Input records Start Marker
-- ==== Sys2Proof/Machine/DryRequests.lean ====
section
/-! DEFINITION. The requests of the dry port: actions, quality rejects, tool moves and tool service (07, 06). -/

namespace Sys2Proof.Machine

/-! ### Take Actions and Action Done (R161, R162) -/

/-- The records given become taken (R161). -/
def State.takeActions (s : State) : State := { s with dry := s.dry.take }

/-- The reply gives each record as it stands before the request makes it taken (log 55). -/
def takeActionsVerdict (s : State) : Verdict := .done (counted actionBytes s.dry.toTake) id State.takeActions

/-- Take Actions (R161, kind 20h). -/
def execTakeActions (p : Port) (tag : Byte) (s : State) : Host.Outcome State Fault Refusal :=
  request p tag 0x20 takeActionsVerdict s

def actionDoneVerdict (sequence measured : Nat) (s : State) : Verdict :=
  if sequence == 0 || Config.counterMax < measured then .no .range
  else
    match s.dry.released.find? fun r => r.sequence == sequence with
    | some r => .ok fun s => s.execute r measured
    | none => if s.dry.givenOut sequence then .no .late else .no .unknown

/-- Action Done (R162, kind 21h). -/
def execActionDone (p : Port) (tag : Byte) (sequence measured : Nat) (s : State) : Host.Outcome State Fault Refusal :=
  request p tag 0x21 (actionDoneVerdict sequence measured) s

/-! ### Quality Reject (R169) -/

def qualityRejectVerdict (first last : Nat) (s : State) : Verdict :=
  if last ≤ first || Config.counterMax < last then .no .range
  else
    let c := s.dry.covered first last
    .done (le 1 c.length ++ le 1 (c.filter fun r => r.disposition == some .good).length) id
      fun s => s.insertExtent (.closed first last .quality)

/-- Quality Reject (R169, kind 22h). -/
def execQualityReject (p : Port) (tag : Byte) (first last : Nat) (s : State) : Host.Outcome State Fault Refusal :=
  request p tag 0x22 (qualityRejectVerdict first last) s

/-! ### Take Tool Moves (R135) -/

/-- The moves given: up to 6 of the oldest untaken entries (R135). -/
def SlitterUnit.toTake (u : SlitterUnit) : List MoveEntry := (u.moves.filter fun m => !m.taken).take 6

/-- The first `n` untaken entries made taken (R135). -/
def takeFirst : Nat → List MoveEntry → List MoveEntry
  | 0, ms => ms
  | _, [] => []
  | n + 1, m :: ms => if m.taken then m :: takeFirst (n + 1) ms else { m with taken := true } :: takeFirst n ms

def State.takeToolMoves (s : State) : State := { s with slitter := { s.slitter with moves := takeFirst 6 s.slitter.moves } }

def takeToolMovesVerdict (s : State) : Verdict := .done (counted moveBytes s.slitter.toTake) id State.takeToolMoves

/-- Take Tool Moves (R135, kind 23h). -/
def execTakeToolMoves (p : Port) (tag : Byte) (s : State) : Host.Outcome State Fault Refusal :=
  request p tag 0x23 takeToolMovesVerdict s

/-! ### Tool Placed, Tool Out, Tool In (R136, R140, R141) -/

/-- A tool named by its codes and number; a number outside its kind's range names none (R136, R207). -/
def State.namedTool (s : State) (st kind number : Nat) : Option (Station × ToolKind × Tool) :=
  match Station.ofCode? st, ToolKind.ofCode? kind with
  | some st, some k => if 1 ≤ number && number ≤ k.tools then (s.tool? st k number).map fun t => (st, k, t) else none
  | _, _ => none

def toolPlacedVerdict (st kind number measured : Nat) (s : State) : Verdict :=
  match s.namedTool st kind number with
  | some (st, k, t) =>
    if measured ≤ Config.crossMax then
      if t.state == .moving then .ok fun s => s.placeTool st k number measured t else .no .state
    else .no .range
  | none => .no .range

/-- Tool Placed (R136, kind 24h). -/
def execToolPlaced (p : Port) (tag : Byte) (st kind number measured : Nat) (s : State) : Host.Outcome State Fault Refusal :=
  request p tag 0x24 (toolPlacedVerdict st kind number measured) s

def toolOutVerdict (st kind number : Nat) (s : State) : Verdict :=
  match s.namedTool st kind number with
  | some (st, k, t) => if t.state == .out then .no .state else .ok fun s => s.takeToolOut st k number t
  | none => .no .range

/-- Tool Out (R140, kind 25h). -/
def execToolOut (p : Port) (tag : Byte) (st kind number : Nat) (s : State) : Host.Outcome State Fault Refusal :=
  request p tag 0x25 (toolOutVerdict st kind number) s

def toolInVerdict (st kind number : Nat) (s : State) : Verdict :=
  match s.namedTool st kind number with
  | some (st, k, t) => if t.state == .out then .ok fun s => s.takeToolIn st k number else .no .state
  | none => .no .range

/-- Tool In (R141, kind 26h). -/
def execToolIn (p : Port) (tag : Byte) (st kind number : Nat) (s : State) : Host.Outcome State Fault Refusal :=
  request p tag 0x26 (toolInVerdict st kind number) s

end Sys2Proof.Machine
end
Input records End Marker
**Task prompt:** All of the listing above should be restated word for word.

**Solution to the problem:**
-- ==== Sys2Proof/Machine/DryRequests.lean ====
section
/-! DEFINITION. The requests of the dry port: actions, quality rejects, tool moves and tool service (07, 06). -/

namespace Sys2Proof.Machine

/-! ### Take Actions and Action Done (R161, R162) -/

/-- The records given become taken (R161). -/
def State.takeActions (s : State) : State := { s with dry := s.dry.take }

/-- The reply gives each record as it stands before the request makes it taken (log 55). -/
def takeActionsVerdict (s : State) : Verdict := .done (counted actionBytes s.dry.toTake) id State.takeActions

/-- Take Actions (R161, kind 20h). -/
def execTakeActions (p : Port) (tag : Byte) (s : State) : Host.Outcome State Fault Refusal :=
  request p tag 0x20 takeActionsVerdict s

def actionDoneVerdict (sequence measured : Nat) (s : State) : Verdict :=
  if sequence == 0 || Config.counterMax < measured then .no .range
  else
    match s.dry.released.find? fun r => r.sequence == sequence with
    | some r => .ok fun s => s.execute r measured
    | none => if s.dry.givenOut sequence then .no .late else .no .unknown

/-- Action Done (R162, kind 21h). -/
def execActionDone (p : Port) (tag : Byte) (sequence measured : Nat) (s : State) : Host.Outcome State Fault Refusal :=
  request p tag 0x21 (actionDoneVerdict sequence measured) s

/-! ### Quality Reject (R169) -/

def qualityRejectVerdict (first last : Nat) (s : State) : Verdict :=
  if last ≤ first || Config.counterMax < last then .no .range
  else
    let c := s.dry.covered first last
    .done (le 1 c.length ++ le 1 (c.filter fun r => r.disposition == some .good).length) id
      fun s => s.insertExtent (.closed first last .quality)

/-- Quality Reject (R169, kind 22h). -/
def execQualityReject (p : Port) (tag : Byte) (first last : Nat) (s : State) : Host.Outcome State Fault Refusal :=
  request p tag 0x22 (qualityRejectVerdict first last) s

/-! ### Take Tool Moves (R135) -/

/-- The moves given: up to 6 of the oldest untaken entries (R135). -/
def SlitterUnit.toTake (u : SlitterUnit) : List MoveEntry := (u.moves.filter fun m => !m.taken).take 6

/-- The first `n` untaken entries made taken (R135). -/
def takeFirst : Nat → List MoveEntry → List MoveEntry
  | 0, ms => ms
  | _, [] => []
  | n + 1, m :: ms => if m.taken then m :: takeFirst (n + 1) ms else { m with taken := true } :: takeFirst n ms

def State.takeToolMoves (s : State) : State := { s with slitter := { s.slitter with moves := takeFirst 6 s.slitter.moves } }

def takeToolMovesVerdict (s : State) : Verdict := .done (counted moveBytes s.slitter.toTake) id State.takeToolMoves

/-- Take Tool Moves (R135, kind 23h). -/
def execTakeToolMoves (p : Port) (tag : Byte) (s : State) : Host.Outcome State Fault Refusal :=
  request p tag 0x23 takeToolMovesVerdict s

/-! ### Tool Placed, Tool Out, Tool In (R136, R140, R141) -/

/-- A tool named by its codes and number; a number outside its kind's range names none (R136, R207). -/
def State.namedTool (s : State) (st kind number : Nat) : Option (Station × ToolKind × Tool) :=
  match Station.ofCode? st, ToolKind.ofCode? kind with
  | some st, some k => if 1 ≤ number && number ≤ k.tools then (s.tool? st k number).map fun t => (st, k, t) else none
  | _, _ => none

def toolPlacedVerdict (st kind number measured : Nat) (s : State) : Verdict :=
  match s.namedTool st kind number with
  | some (st, k, t) =>
    if measured ≤ Config.crossMax then
      if t.state == .moving then .ok fun s => s.placeTool st k number measured t else .no .state
    else .no .range
  | none => .no .range

/-- Tool Placed (R136, kind 24h). -/
def execToolPlaced (p : Port) (tag : Byte) (st kind number measured : Nat) (s : State) : Host.Outcome State Fault Refusal :=
  request p tag 0x24 (toolPlacedVerdict st kind number measured) s

def toolOutVerdict (st kind number : Nat) (s : State) : Verdict :=
  match s.namedTool st kind number with
  | some (st, k, t) => if t.state == .out then .no .state else .ok fun s => s.takeToolOut st k number t
  | none => .no .range

/-- Tool Out (R140, kind 25h). -/
def execToolOut (p : Port) (tag : Byte) (st kind number : Nat) (s : State) : Host.Outcome State Fault Refusal :=
  request p tag 0x25 (toolOutVerdict st kind number) s

def toolInVerdict (st kind number : Nat) (s : State) : Verdict :=
  match s.namedTool st kind number with
  | some (st, k, t) => if t.state == .out then .ok fun s => s.takeToolIn st k number else .no .state
  | none => .no .range

/-- Tool In (R141, kind 26h). -/
def execToolIn (p : Port) (tag : Byte) (st kind number : Nat) (s : State) : Host.Outcome State Fault Refusal :=
  request p tag 0x26 (toolInVerdict st kind number) s

end Sys2Proof.Machine
end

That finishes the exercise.